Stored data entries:
-- ==== Sys2Proof/Laws/Access.lean ====
section
/-! SUPPORT. What a write of the dictionary does: an accepted one confirms and puts its action in force; the parts that touching a session,
mirroring and answering leave alone. -/
namespace Sys2Proof.Machine

theorem touch_keeps {α : Type} (f : State → α) (hn : ∀ (t : State) v, f { t with net := v } = f t)
    (hm : ∀ (t : State) v, f { t with mode := { t.mode with canAwakeSince := v } } = f t) (s : State) (ch : Chan) : f (s.touch ch) = f s := by
  have h1 : ∀ (t : State) x, f (t.setSession ch x) = f t := by
    intro t x; unfold State.setSession; split
    · exact hn t _
    · exact hn t _
    · rfl
  unfold State.touch
  simp only []
  have h2 : f (match s.session ch with | some x => s.setSession ch { x with lastReq := s.now } | none => s) = f s := by
    split
    · exact h1 _ _
    · rfl
  have h3 : ∀ (u : State) (b : Bool), f u = f s →
      f (if b = true then u.canHeard else u) = f s := by
    intro u b hu; split
    · unfold State.canHeard; split
      · exact (hm u _).trans hu
      · exact hu
    · exact hu
  exact h3 _ _ h2

theorem sendFrame_keeps {α : Type} (f : State → α) (hp : ∀ (t : State) v u, f { t with pair := { t.pair with txSeq := v, unacked := u } } = f t) (s : State) (c : Nat) (b : KopolBody) :
    f (s.sendFrame c b) = f s := by
  unfold State.sendFrame
  split
  · exact hp s _ _
  · rfl

/-- A mirrored write is a frame of class 4, a share trim's for the next period. -/
@[simp] theorem mirrored_eq (s : State) (idx sub : Nat) (data : List Byte) :
    s.mirrored idx sub data = s.sendFrame 4 (.mirror (s.pair.periodIndex + b2n (idx == 0x4504)) (objKey idx sub) data) := by
  unfold State.mirrored; rfl

/-- A write that the dictionary lets pass and the object's chapter does not refuse puts its action in force and is confirmed (R384). -/
theorem guardedWrite_writable (s : State) (ch : Chan) (idx sub : Nat) (data : List Byte) (t : State) (h : Safety.writable s ch idx sub data = true) :
    s.guardedWrite ch idx sub data 0 t = ((if isCommon (s.target idx) sub then t.mirrored (s.target idx) sub data else t).touch ch).answerWrite ch stOk := by
  simp only [Safety.writable, Bool.and_eq_true, Bool.or_eq_true, Bool.not_eq_true', beq_iff_eq] at h
  obtain ⟨⟨h1, h2⟩, h3⟩ := h
  unfold State.guardedWrite
  simp only [h1, h2]
  cases hc : isCommon (s.target idx) sub <;> simp_all

theorem answerWrite_confirms (s : State) (ch : Chan) : Safety.confirms (s.answerWrite ch stOk) ch := by
  unfold Safety.confirms State.answerWrite State.reply
  refine ⟨rfl, ?_⟩
  cases ch <;> simp [stOk, stAlready]

/-- An accepted write is confirmed, and every part that touching, mirroring and answering leave alone is that of its action. -/
theorem guardedWrite_confirms (s : State) (ch : Chan) (idx sub : Nat) (data : List Byte) (t : State) (h : Safety.writable s ch idx sub data = true) :
    Safety.confirms (s.guardedWrite ch idx sub data 0 t) ch := by
  rw [guardedWrite_writable _ _ _ _ _ _ h]; exact answerWrite_confirms _ _

theorem guardedWrite_takes {α : Type} (f : State → α) (hn : ∀ (t : State) v, f { t with net := v } = f t)
    (hm : ∀ (t : State) v, f { t with mode := { t.mode with canAwakeSince := v } } = f t)
    (hp : ∀ (t : State) v u, f { t with pair := { t.pair with txSeq := v, unacked := u } } = f t)
    (s : State) (ch : Chan) (idx sub : Nat) (data : List Byte) (t : State) (h : Safety.writable s ch idx sub data = true) :
    f (s.guardedWrite ch idx sub data 0 t) = f t := by
  rw [guardedWrite_writable _ _ _ _ _ _ h]
  refine (hn _ _).trans ((touch_keeps f hn hm _ _).trans ?_)
  split
  · exact sendFrame_keeps f hp _ _ _
  · rfl
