/-- A failed run commits nothing: it is gone from its port, counted there and at its berth, and its source is active. -/
theorem failRun_spec (s : State) (p kind : Nat) (r : Run) (hr : (s.port p).run = some r) (hn : r.last = false) (hp : p < s.ports.length) :
    ((s.failRun p kind).port p).run = none ∧ ((s.failRun p kind).port p).runFails = (s.port p).runFails + 1
    ∧ ((s.failRun p kind).port p).losses = 0 ∧ ((s.failRun p kind).berth r.berth).vals = (s.berth r.berth).vals
    ∧ (r.berth < s.berths.length → ((s.failRun p kind).berth r.berth).fails = (s.berth r.berth).fails + 1
        ∧ ((s.failRun p kind).berth r.berth).pecs = (s.berth r.berth).pecs + b2n (kind == 3))
    ∧ (s.mayRaise (s.berthKey r.berth kind) = true → (s.failRun p kind).isActive (s.berthKey r.berth kind) = true) := by
  unfold State.failRun
  simp only [hr, hn, Bool.false_eq_true, if_false]
  generalize hw : State.handbackWatch _ _ = w
  have hwp : w.ports = put s.ports p { s.port p with run := none, work := .none, losses := 0, runFails := (s.port p).runFails + 1 } := by
    rw [← hw, handbackWatch_ports]; rfl
  have hwb : w.berths = put s.berths r.berth { s.berth r.berth with fails := (s.berth r.berth).fails + 1, failRun := (s.berth r.berth).failRun + 1, pecs := (s.berth r.berth).pecs + b2n (kind == 3), arriving := false, found := none } := by
    rw [← hw, handbackWatch_berths]; rfl
  have hwk : w.berthKey r.berth kind = s.berthKey r.berth kind := by
    rw [← hw]
    exact handbackWatch_keeps (f := fun t => t.berthKey r.berth kind) (unraised_view fun t => t.berthKey r.berth kind) ⟨fun _ _ => rfl, fun _ _ _ _ => rfl, fun _ _ _ => rfl, fun _ _ _ => rfl⟩ _ _
  have hwm : w.part = s.part ∧ w.mode.regions = s.mode.regions := by rw [← hw, handbackWatch_part, handbackWatch_regions]; exact ⟨rfl, rfl⟩
  clear hw
  rw [hwk]
  generalize hu : State.raise _ _ _ = u
  have hup : u.port p = { s.port p with run := none, work := .none, losses := 0, runFails := (s.port p).runFails + 1 } := by
    rw [← hu, raise_port]
    exact (congrArg (fun l => nth l p {}) hwp).trans (nth_put_same s.ports p _ {} hp)
  have hub : r.berth < s.berths.length → u.berth r.berth = { s.berth r.berth with fails := (s.berth r.berth).fails + 1, failRun := (s.berth r.berth).failRun + 1, pecs := (s.berth r.berth).pecs + b2n (kind == 3), arriving := false, found := none } := by
    intro hb
    rw [← hu, raise_berth]
    exact (congrArg (fun l => nth l r.berth {}) hwb).trans (nth_put_same s.berths r.berth _ {} hb)
  have hun : ¬ r.berth < s.berths.length → u.berth r.berth = s.berth r.berth := by
    intro hb
    rw [← hu, raise_berth]
    exact (congrArg (fun l => nth l r.berth {}) hwb).trans (congrArg (fun l => nth l r.berth {}) (put_beyond s.berths r.berth _ (Nat.le_of_not_lt hb)))
  have hua : s.mayRaise (s.berthKey r.berth kind) = true → u.isActive (s.berthKey r.berth kind) = true := by
    intro hm
    rw [← hu]
    refine raise_isActive _ _ _ ?_
    rw [mayRaise_congr (s := s) hwm.1 hwm.2]
    exact hm
  have key : ∀ t : State, Goes u t → (t.port p).run = none ∧ (t.port p).runFails = (s.port p).runFails + 1
    ∧ (t.port p).losses = 0 ∧ (t.berth r.berth).vals = (s.berth r.berth).vals
    ∧ (r.berth < s.berths.length → (t.berth r.berth).fails = (s.berth r.berth).fails + 1
        ∧ (t.berth r.berth).pecs = (s.berth r.berth).pecs + b2n (kind == 3))
    ∧ (s.mayRaise (s.berthKey r.berth kind) = true → t.isActive (s.berthKey r.berth kind) = true) := by
    intro t ht
    refine ⟨ht.idle p (by rw [hup]), by rw [ht.runFails, hup], ht.losses p (by rw [hup]), ?_, fun hb => ⟨by rw [ht.fails, hub hb], by rw [ht.pecs, hub hb]⟩, fun hm => ht.active _ (hua hm)⟩
    rw [ht.vals]
    by_cases hb : r.berth < s.berths.length
    · rw [hub hb]
    · rw [hun hb]
  split
  · exact key _ ((Goes.depart _ _ _).trans (discoveryDone_goes _ _))
  · exact key _ (discoveryDone_goes _ _)
theorem targetTakes_keeps {α : Type} (f : State → α) (hm : ∀ (t : State) v, f { t with mode := v } = f t) (s : State) (p : Nat) : f (s.targetTakes p) = f s := hm s _
@[simp] theorem targetTakes_now (s : State) (p : Nat) : (s.targetTakes p).now = s.now := targetTakes_keeps (·.now) (fun _ _ => rfl) s p
@[simp] theorem targetTakes_part (s : State) (p : Nat) : (s.targetTakes p).part = s.part := targetTakes_keeps (·.part) (fun _ _ => rfl) s p
@[simp] theorem targetTakes_supply (s : State) (p : Nat) : (s.targetTakes p).supply = s.supply := targetTakes_keeps (·.supply) (fun _ _ => rfl) s p
@[simp] theorem targetTakes_ports (s : State) (p : Nat) : (s.targetTakes p).ports = s.ports := targetTakes_keeps (·.ports) (fun _ _ => rfl) s p
@[simp] theorem targetTakes_berths (s : State) (p : Nat) : (s.targetTakes p).berths = s.berths := targetTakes_keeps (·.berths) (fun _ _ => rfl) s p
@[simp] theorem targetTakes_net (s : State) (p : Nat) : (s.targetTakes p).net = s.net := targetTakes_keeps (·.net) (fun _ _ => rfl) s p
@[simp] theorem targetTakes_cfg (s : State) (p : Nat) : (s.targetTakes p).cfg = s.cfg := targetTakes_keeps (·.cfg) (fun _ _ => rfl) s p
@[simp] theorem targetTakes_img (s : State) (p : Nat) : (s.targetTakes p).img = s.img := targetTakes_keeps (·.img) (fun _ _ => rfl) s p
@[simp] theorem targetTakes_faults (s : State) (p : Nat) : (s.targetTakes p).faults = s.faults := targetTakes_keeps (·.faults) (fun _ _ => rfl) s p
@[simp] theorem targetTakes_log (s : State) (p : Nat) : (s.targetTakes p).log = s.log := targetTakes_keeps (·.log) (fun _ _ => rfl) s p
@[simp] theorem targetTakes_pending (s : State) (p : Nat) : (s.targetTakes p).pending = s.pending := targetTakes_keeps (·.pending) (fun _ _ => rfl) s p
@[simp] theorem targetTakes_spm (s : State) (p : Nat) : (s.targetTakes p).spm = s.spm := targetTakes_keeps (·.spm) (fun _ _ => rfl) s p
@[simp] theorem targetTakes_rails (s : State) (p : Nat) : (s.targetTakes p).rails = s.rails := targetTakes_keeps (·.rails) (fun _ _ => rfl) s p
@[simp] theorem targetTakes_port (s : State) (p q : Nat) : (s.targetTakes p).port q = s.port q := targetTakes_keeps (·.port q) (fun _ _ => rfl) s p
@[simp] theorem targetTakes_berth (s : State) (p q : Nat) : (s.targetTakes p).berth q = s.berth q := targetTakes_keeps (·.berth q) (fun _ _ => rfl) s p
@[simp] theorem targetTakes_portN (s : State) (p q i : Nat) : (s.targetTakes p).portN q i = s.portN q i := targetTakes_keeps (·.portN q i) (fun _ _ => rfl) s p
@[simp] theorem targetTakes_berthN (s : State) (p q i : Nat) : (s.targetTakes p).berthN q i = s.berthN q i := targetTakes_keeps (·.berthN q i) (fun _ _ => rfl) s p
@[simp] theorem targetTakes_berthAt (s : State) (p q i : Nat) : (s.targetTakes p).berthAt q i = s.berthAt q i := targetTakes_keeps (·.berthAt q i) (fun _ _ => rfl) s p
@[simp] theorem berthAt_setPort (s : State) (p : Nat) (v : Port) (q i : Nat) : (s.setPort p v).berthAt q i = s.berthAt q i := rfl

Problem details -
Out of the records above, pick each line that contains the string "pecs".

Task output -
        ∧ ((s.failRun p kind).berth r.berth).pecs = (s.berth r.berth).pecs + b2n (kind == 3))
  have hwb : w.berths = put s.berths r.berth { s.berth r.berth with fails := (s.berth r.berth).fails + 1, failRun := (s.berth r.berth).failRun + 1, pecs := (s.berth r.berth).pecs + b2n (kind == 3), arriving := false, found := none } := by
  have hub : r.berth < s.berths.length → u.berth r.berth = { s.berth r.berth with fails := (s.berth r.berth).fails + 1, failRun := (s.berth r.berth).failRun + 1, pecs := (s.berth r.berth).pecs + b2n (kind == 3), arriving := false, found := none } := by
        ∧ (t.berth r.berth).pecs = (s.berth r.berth).pecs + b2n (kind == 3))
    refine ⟨ht.idle p (by rw [hup]), by rw [ht.runFails, hup], ht.losses p (by rw [hup]), ?_, fun hb => ⟨by rw [ht.fails, hub hb], by rw [ht.pecs, hub hb]⟩, fun hm => ht.active _ (hua hm)⟩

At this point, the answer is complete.